A living willow fence

Living willow fence on Laird Drive by The Living Wall

There are hedges and there are fences. When the twain meets, it’s a living fence, like this one spied on Laird Drive at Commercial Road last spring.

A closer look showed the material used as willow wands. Straight, flexible and determined to grow – anywhere – willow is the ideal material for a project like this.

The fence secludes a bank entrance from some noisy transport traffic on Commercial – superior noise mitigation is one advantage of a living fence, according to the supplier’s website. Another benefit, important for urban users: no graffiti. Unless you count the brushstroke pattern of willow leaves as living graffiti, too. That I could live with, easily.

Some sleuthing uncovered this supplier to be The Living Wall (after trying to reach them, I finally confirmed the source by spotting this project on their Facebook page). Here are a few details.


This living fence is a woven basketwork of willow wands between wooden frames.
The saplings root where they touch, and eventually will grow to disguise the stationary framework
Drip hosing was integrated with the framework to irrigate the living fence until it becomes established
A few months later, the hedge is filling in very nicely

This isn’t the only type of living willow fence by any means. The other day, when researching Patrinia, I noticed that Bluestem Nursery sells willow rods, and even gives you their own recipe for weaving living willow structures. It might be a fun project for an ambitious gardener.

Just to show you how determined willow can be, take a look at these offshoots coming off the exposed roots of willows by Lake Ontario in Tommy Thompson Park. Where there’s a willow, there’s a way.

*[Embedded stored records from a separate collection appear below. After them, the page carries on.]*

/-- The end of a plan under each sort of verdict, of an order that keeps sessions open and of one that does not, as its last
plan and before another; the unit's next plan behind it and none. -/
theorem hyps_PlanFinishes :
    (∀ v ∈ [Verdict.lost, .dropped, .complete, .refused .busy, .skippedSilent, .cutWithdrawn, .cutGrace], ∀ keep ∈ [false, true],
      ∀ n ∈ [1, 2], ∀ qs ∈ [[], [{ plan .list with serial := 2, running := false }]],
      let p := { plan .list with ctx := 3, ended := some (v, 1) }
      let r := { unit17 .opened with queue := p :: qs }
      let c := { one r with ctxs := live.ctxs.set 3 { ctxOf (.harvest 1 keep false []) with outstanding := n } }
      c.unit 0 = some r ∧ r.queue = p :: qs ∧ p.ended = some (v, 1) ∧ (c.ctx 3).keepOpen = keep ∧ (c.ctx 3).withdrawn = false
      ∧ (c.ctx 3).state = .running ∧ (c.ctx 3).content.kind = .harvest ∧ (c.ctx 3).outstanding = n)
    ∧ (∀ v ∈ [Verdict.lost, .dropped, .complete, .refused .busy, .skippedSilent, .cutWithdrawn, .cutGrace], ∀ keep ∈ [false, true],
      ((v = .lost ∨ v = .dropped ∨ keep = true ∧ v ≠ .cutWithdrawn ∧ v ≠ .cutGrace ∧ v ≠ .cutStop)
        ∨ v ≠ .lost ∧ v ≠ .dropped ∧ (keep = false ∨ v = .cutWithdrawn ∨ v = .cutGrace ∨ v = .cutStop)))
    ∧ (∃ w, (Chip.askClose (one { unit17 .opened with queue := [plan .list] }) 0).unit 0 = some w)
    ∧ ({ ctxOf .reload with state := .writing }.state ≠ .running ∧ (Content.census 1).kind ≠ .harvest
      ∧ (one (unit17 .opened)).unit 0 = some (unit17 .opened) ∧ (unit17 .opened).queue = []) := by
  refine ⟨by decide +kernel, by decide +kernel,
    ⟨(Chip.askClose (one { unit17 .opened with queue := [plan .list] }) 0).unit 0 |>.getD (unit17 .closed),
    by decide +kernel⟩, by decide +kernel⟩

/-- The address and the segment of a descriptor next to the ends of their ranges, the second of a pair, the 25th of a
segment. -/
theorem hyps_ProfileIsLoaded :
    (profValid profile = true ∧ profValid [] = false)
    ∧ (∀ ld : Load, let c := ends { ordered .reload with load := some { ld with ctx := some 3 } } .loader []
      (on c).EndsRequest [] .loader [] ∧ c.load = some { ld with ctx := some 3 }
      ∧ (c.portFree.ctx 3).source = .card 15)
    ∧ ((((ends (ordered .reload) .loader []).portFree.applyReload (loadProfile [])).ctx 3).source = .card 15)
    ∧ (profHeadValid profile = true ∧ (profile ++ []).length = 24 ∧ ceilDiv (profHalf profile 2) 2 = 24
      ∧ profHeadValid (profile.set 1 49) = true ∧ (profile.set 1 49).length < ceilDiv (profHalf (profile.set 1 49) 2) 2
      ∧ profHeadValid [] = false)
    ∧ (([0xEE03, 0x0104, 0x0003, 0xEF03] : List Word).map fun w => (profByte [w] 0, profByte [w] 1))
      = [(3, 0xEE), (4, 1), (3, 0), (3, 0xEF)]
    ∧ (let d : Desc := { seg := 3, addr := 0xEE, desc := .default };
      (∃ e ∈ [d], e.seg.val = profByte [0xEE03] 0 ∧ e.addr.toNat = profByte [0xEE03] 1)
      ∧ 24 ≤ ((List.replicate 24 d).filter fun e => decide (e.seg.val = profByte [0xED03] 0)).length
      ∧ (∀ e ∈ List.replicate 23 d, e.seg ≠ 3 ∨ e.addr.toNat ≠ profByte [0xED03] 1)
      ∧ ((List.replicate 23 d).filter fun e => decide (e.seg = 3)).length < 24) :=
  ⟨by decide +kernel, fun _ => ⟨ends_request _ _ _, rfl, rfl⟩, by decide +kernel, by decide +kernel, by decide, by decide⟩

/-- A unit with a descriptor, one without, and the 24th and the 25th unit of a segment; each setting changed alone; an OPEN in
the slot of a segment whose bit rate changes. -/
theorem hyps_ReloadTakesEffect :
    (let d := fun a : Byte => ({ seg := 0, addr := a, desc := .default } : Desc);
      let ds := [d 0x17, d 0x18]
      (one (unit17 .closed)).RosterSound ∧ ds.length ≤ 64 ∧ ds.Pairwise (fun d e => d.seg ≠ e.seg ∨ d.addr ≠ e.addr)
      ∧ (∀ g : Seg, (ds.filter fun d => decide (d.seg = g)).length ≤ 24)
      ∧ (one (unit17 .closed)).unit 0 = some (unit17 .closed) ∧ d 0x17 ∈ ds ∧ (d 0x17).seg = (unit17 .closed).seg
      ∧ (d 0x17).addr = (unit17 .closed).addr ∧ (∀ b ∈ [d 0x16], b.seg ≠ 0 ∨ b.addr ≠ 0x17)
      ∧ (∀ e ∈ [d 0x18], e.seg ≠ 0 ∨ e.addr ≠ 0x17) ∧ (unit17 .closed).origin = .profile
      ∧ { unit17 .closed with origin := .census }.origin = .census
      ∧ (∀ n ∈ [22, 23], ([d 0x18].filter fun e => decide (e.seg = 0)).length
          + ((List.replicate n (0 : Seg)).filter fun g => decide (g = 0)).length = n + 1))
    ∧ live.settings = some .default
    ∧ (let with_ := fun x : SegSettings => { Settings.default with segs := Settings.default.segs.set 1 x };
      ∀ x ∈ [{ SegSettings.default with mode := .off }, { SegSettings.default with mode := .listen }
          , { SegSettings.default with bitRate := .k500 }],
        (Settings.default.segs[1].mode ≠ (with_ x).segs[1].mode ∨ Settings.default.segs[1].bitRate ≠ (with_ x).segs[1].bitRate)
        ∧ Settings.default.segs[0] = (with_ x).segs[0] ∧ (one (unit17 .closed)).unitsOf 1 = []
        ∧ Settings.default.segs[1].mode ≠ .off)
    ∧ (∀ x ∈ [{ Settings.default with collector := 0xF5 }, { Settings.default with supply := .v24 }
        , { Settings.default with sweep := { Settings.default.sweep with enable := true } }],
      Settings.default.segs = x.segs
      ∧ (Settings.default.collector ≠ x.collector ∨ Settings.default.supply ≠ x.supply ∨ Settings.default.sweep ≠ x.sweep))
    ∧ (∀ u r, (one (unit17 .opened)).unit u = some r → r.queue = [])
    ∧ (let c := sending (one (busyUnit .closed .opn 1 .repeatHeld)) (item .opn true);
      (∀ v w, c.unit v = some w → w.seg = 0 → w.session.state.holdsSlot = false)
      ∧ (c.seg 0).slot = some (slotOf .opn true) ∧ (slotOf .opn true).item.msg = .opn ∧ (slotOf .opn true).stale = false
      ∧ c.findUnit 0 0x17 = some 0 ∧ c.unit 0 = some (busyUnit .closed .opn 1 .repeatHeld)) :=
  ⟨⟨⟨fun u v _ _ hu hv _ _ => (only hu).1.trans (only hv).1.symm, by decide +kernel, every (by decide +kernel),
      every (by decide +kernel)⟩, by decide, by decide, by decide, by decide +kernel, by decide, by decide, by decide,
      by decide, by decide, by decide, by decide, by decide⟩, rfl, by decide +kernel, by decide +kernel,
    every (by decide +kernel), every (by decide +kernel), by decide +kernel⟩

Extracts from plants like willow that sprout or root easily are sometimes used to help root other plants


  1. This is just what I have been looking for, Helen, thanks for sharing it! I really like the idea of the living fence, have the willow, recently coppiced to give us the long and straight whips to with which to weave it at Semi's house. Love that you are coming to Asheville next year!


  2. Fedge is a good name for it, Diana. Anything that roots easily might do. I've heard that hazel has also been used historically for this type of woven hedging.

  3. Awesome, I make non living willow fences and this has applications that I think would work well in certain places. Seems like they would need to be trimmed often. And then what about when they grow into trees?

    1. Hi, David, Most hedges (eg. privet) have to be trimmed often and some (eg. Siberian elm) will grow into trees — huge trees — if left untended. We wrote about escaped hedges a while back. I'll likely do an update on this hedge this summer, so stay tuned.

    1. Whenever I've been near this hedge over the summer, I've either been in a hurry to get somewhere or couldn't find a place to stop. But it really has filled in over the years.